4 carrots, peeled and cut into batons
1 large sweet onion, chopped
16 pitted prunes
1 cup green olives, any kind (I like Castelvetrano)
8 boneless, skinless chicken thighs, trimmed of excess fat
1 cup best quality chicken broth
1 tablespoon grated fresh ginger
4 large garlic cloves, chopped coarsely
2 teaspoons ground cumin
1 teaspoon turmeric
1 teaspoon fine sea salt (I like La Baleine)
½ teaspoon ground cinnamon
¼ teaspoon crushed red pepper (or more to taste)

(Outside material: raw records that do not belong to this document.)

/-! ### The answer to a legal word -/

/-- A legal word with an operand tag other than its low byte is rejected with the mismatches as information bits
(spec/60_exceptions.md R114). -/
theorem step_of_wrong_tag {s : State} {i : Instr} (hv : s.req.valid = true) (hd : decode s.req.cmd = .legal i)
    (h : s.req.lhsTag ≠ descField s.req.cmd ∨ s.req.rhsTag ≠ descField s.req.cmd) :
    step s = .next
      { req := s.req
        rsp := rejectWith .errShape
          (mismatchInfo (s.req.lhsTag != descField s.req.cmd) (s.req.rhsTag != descField s.req.cmd)) } := by
  rw [stepRunsDecodedInstruction s i hv hd]
  rw [← decode_eq_legal_iff.mp hd] at h ⊢
  exact exec_of_wrong_tag h

/-- A legal word whose low byte is the tag of both operands is answered with a result. -/
theorem step_of_right_tags {s : State} {i : Instr} (hv : s.req.valid = true) (hd : decode s.req.cmd = .legal i)
    (hl : s.req.lhsTag = descField s.req.cmd) (hr : s.req.rhsTag = descField s.req.cmd) :
    ∃ data, step s = .next { req := s.req, rsp := okWith (descField s.req.cmd) data } := by
  rw [stepRunsDecodedInstruction s i hv hd]
  rw [← decode_eq_legal_iff.mp hd] at hl hr ⊢
  exact ⟨_, exec_of_tags hl hr⟩

/-- Which bit says which operand (spec/60_exceptions.md R114). -/
theorem mismatchInfo_getLsbD : ∀ ml mr : Bool,
    (mismatchInfo ml mr).getLsbD 0 = ml ∧ (mismatchInfo ml mr).getLsbD 1 = mr := by decide

/-- Settles O35: the information bits are the two mismatches, one of which holds. -/
theorem shapeMismatchIsRejected : Obligations.ShapeMismatchIsRejected := by
  unfold Obligations.ShapeMismatchIsRejected
  intro s i hv hd h
  obtain ⟨hbit0, hbit1⟩ :=
    mismatchInfo_getLsbD (s.req.lhsTag != descField s.req.cmd) (s.req.rhsTag != descField s.req.cmd)
  refine ⟨_, step_of_wrong_tag hv hd h, mismatchInfo_ne_zero _ _ (by simpa using h), ?_, ?_⟩
  · rw [hbit0, bne_iff_ne]
  · rw [hbit1, bne_iff_ne]

/-! ### The order of the checks -/

/-- Codes 5 to 7 are never produced (spec/60_exceptions.md R110). -/
theorem statusBits_toNat_le : ∀ status : Status, (statusBits status).toNat ≤ 4
  | .ok | .reject .errOp | .reject .errDesc | .reject .errNoKernel | .reject .errShape => by decide

/-- The width code of a legal word is not that of 64-bit elements. -/
theorem ewcField_of_legal {cmd : Cmd} {i : Instr} (hd : decode cmd = .legal i) : ewcField (descField cmd) ≠ 3 := by
  obtain ⟨-, -, hwidth⟩ := (isLegal_decode_iff cmd).mp (hd ▸ rfl)
  exact mt (widthOfCode_eq_64_iff _).mpr hwidth

/-- Settles O36: the decoder's verdicts are the first three violations in their order; a legal word is left to the
comparison of the tags. -/
theorem firstViolationIsReported : Obligations.FirstViolationIsReported := by
  unfold Obligations.FirstViolationIsReported
  intro s hv desc
  rcases decode_cases s.req.cmd with
    ⟨(hop : _ ≠ 0x01), hd⟩ | ⟨(hop : _ = 0x01), hwf, hd⟩ | ⟨(hop : _ = 0x01), hwf, hnone, hd⟩ |
      ⟨i, (hop : _ = 0x01), hwf, -, -, hd⟩
  · refine ⟨_, step_of_illegal hv hd, ?_, rfl, statusBits_toNat_le _⟩
    rw [if_pos hop]
    rfl
  · refine ⟨_, step_of_illegal hv hd, ?_, rfl, statusBits_toNat_le _⟩
    rw [if_neg (not_not_intro hop), if_pos hwf]
    rfl
  · have hwell : ¬ wfDesc desc = false := ne_false_of_eq_true hwf
    have hewc : ewcField desc = 3 :=
      (widthOfCode_eq_64_iff _).mp ((lookup_descriptorFields_eq_none_iff hwf).mp hnone)
    refine ⟨_, step_of_illegal hv hd, ?_, rfl, statusBits_toNat_le _⟩
    rw [if_neg (not_not_intro hop), if_neg hwell, if_pos hewc]
    rfl
  · have hwell : ¬ wfDesc desc = false := ne_false_of_eq_true hwf
    have hewc : ewcField desc ≠ 3 := ewcField_of_legal hd
    rw [if_neg (not_not_intro hop), if_neg hwell, if_neg hewc]
    by_cases htags : s.req.lhsTag ≠ desc ∨ s.req.rhsTag ≠ desc
    · rw [if_pos htags]
      exact ⟨_, step_of_wrong_tag hv hd htags, rfl, rfl, statusBits_toNat_le _⟩
    · rw [if_neg htags]
      obtain ⟨hl, hr⟩ : s.req.lhsTag = desc ∧ s.req.rhsTag = desc := by simpa using htags
      obtain ⟨data, hs⟩ := step_of_right_tags hv hd hl hr
      exact ⟨_, hs, rfl, rfl, statusBits_toNat_le _⟩

/-! ### What a reject holds -/

/-- A legal response with a reject code is that reject (spec/60_exceptions.md R115). -/
theorem Response.eq_rejectWith_of_wf {r : Response} {code : RejectCode} (h : r.wf) (hs : r.status = .reject code) :
    r = rejectWith code r.info := by
  obtain ⟨valid, status, info, tag, data⟩ := r
  rcases h with h | ⟨i, -, hok, -⟩ | ⟨c, hvalid, -, htag, hdata, -⟩
  · cases h
    cases hs
  · cases hok.symm.trans hs
  · cases hvalid
    cases hs
    cases htag
    cases hdata
    rfl

/-- Settles O37: the step leaves the request and a legal response, and a legal response with that code is the reject. -/
theorem rejectCarriesNoResultAndSavesNothing : Obligations.RejectCarriesNoResultAndSavesNothing := by
  unfold Obligations.RejectCarriesNoResultAndSavesNothing
  intro s t code hstep hs
  obtain ⟨hwf, -⟩ := everyStepLeavesALegalSettledResponse s t hstep
  have hrsp := Response.eq_rejectWith_of_wf hwf hs
  cases (step_eq_responseTo s).symm.trans hstep
  exact ⟨State.ext_ports rfl hrsp, hrsp ▸ Response.vector?_rejected _ _⟩

/-! ### What a reject depends on -/

/-- Operand data decide nothing but the data of a result. -/
theorem instrResponse_of_sameButData (i : Instr) {p q : Request} (h : sameButData p q) :
    instrResponse i p = instrResponse i q ∨
    ∃ tag a b, instrResponse i p = .accepted tag a ∧ instrResponse i q = .accepted tag b := by
  obtain ⟨-, -, hl, hr⟩ := h
  have hlhs : lhsMismatch (descField (encode i)) p = lhsMismatch (descField (encode i)) q := by
    rw [lhsMismatch, hl, lhsMismatch]
  have hrhs : rhsMismatch (descField (encode i)) p = rhsMismatch (descField (encode i)) q := by
    rw [rhsMismatch, hr, rhsMismatch]
  simp only [instrResponse, hlhs, hrhs]
  split
  · exact .inl rfl
  · exact .inr ⟨_, _, _, rfl, rfl⟩

/-- So it is for every request: the answers are the same, or results under one tag (spec/60_exceptions.md R109). -/
theorem responseTo_of_sameButData {p q : Request} (h : sameButData p q) :
    responseTo p = responseTo q ∨
    ∃ tag a b, responseTo p = .accepted tag a ∧ responseTo q = .accepted tag b := by
  have ⟨hvalid, hcmd, _, _⟩ := h
  rcases responseTo_cases p with ⟨hv, hp⟩ | ⟨c, hv, hd, hp⟩ | ⟨i, hv, hd, hp⟩ <;> rw [hp]
  · exact .inl (responseTo_of_idle (hvalid ▸ hv)).symm
  · left
    rw [responseTo_of_valid (hvalid ▸ hv), applyProcedure_of_illegal (hcmd ▸ hd)]
  · rw [responseTo_of_valid (hvalid ▸ hv), applyProcedure_of_legal (hcmd ▸ hd)]
    exact instrResponse_of_sameButData i h

/-- Settles O38: the two answers are the same, or two results under one tag. -/
theorem operandDataNeverDecidesAReject : Obligations.OperandDataNeverDecidesAReject := by
  unfold Obligations.OperandDataNeverDecidesAReject
  intro p q s hsame
  refine ⟨_, _, transact_eq_responseTo p s, transact_eq_responseTo q s, ?_⟩
  rcases responseTo_of_sameButData hsame with h | ⟨tag, a, b, hp, hq⟩
  · simp [h]
  · rw [hp, hq]
    exact ⟨rfl, rfl, rfl, rfl, fun hne => absurd rfl hne⟩

end Sys2Proof.Machine
end

section
/-! SUPPORT. Back-to-back transactions (spec/70_reset_and_hazards.md section 3): what an instruction answers may be an
operand of the transaction that follows. -/

namespace Sys2Proof.Machine

open Sys2Proof.Claims

/-- A call of an instruction on two vectors under its own tag completes with status OK, whatever the state before
(spec/70_reset_and_hazards.md R131). -/
theorem transact_call_encode_ok {i : Instr} {a b : PortVector} (s : State) (ha : a.tag = descField (encode i))
    (hb : b.tag = descField (encode i)) :
    ∃ u, transact (.call (encode i) a b) s = .next u ∧ u.rsp.status = .ok :=
  ⟨_, transact_call_of_legal s (decode_encode i) ha hb, rfl⟩

/-- Settles O44: the result bears the instruction's own tag, which is all that the next call asks of an operand. -/
theorem resultCanBeNextOperand : Obligations.ResultCanBeNextOperand := by
  unfold Obligations.ResultCanBeNextOperand
  intro i s hl hr
  refine ⟨_, _, exec_of_tags hl hr, rfl, rfl, fun p hp => ?_⟩
  exact ⟨transact_call_encode_ok _ rfl hp, transact_call_encode_ok _ hp rfl, transact_call_encode_ok _ rfl rfl⟩

end Sys2Proof.Machine
end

scant ¼ teaspoon ground cloves
optional garnish : sprigs of fresh cilantro


  1. In large slow cooker, layer in order : carrots, then onion, then prunes, then olives and then place chicken thighs atop vegetables and prunes.
  2. In small mixing bowl, whisk together chicken stock with remainder of spice ingredients and pour evenly over the chicken,
  3. With cover closed, cook on low heat for 8 hours.
  4. Serve over hot couscous or quinoa, and garnish if desired with sprigs of cilantro.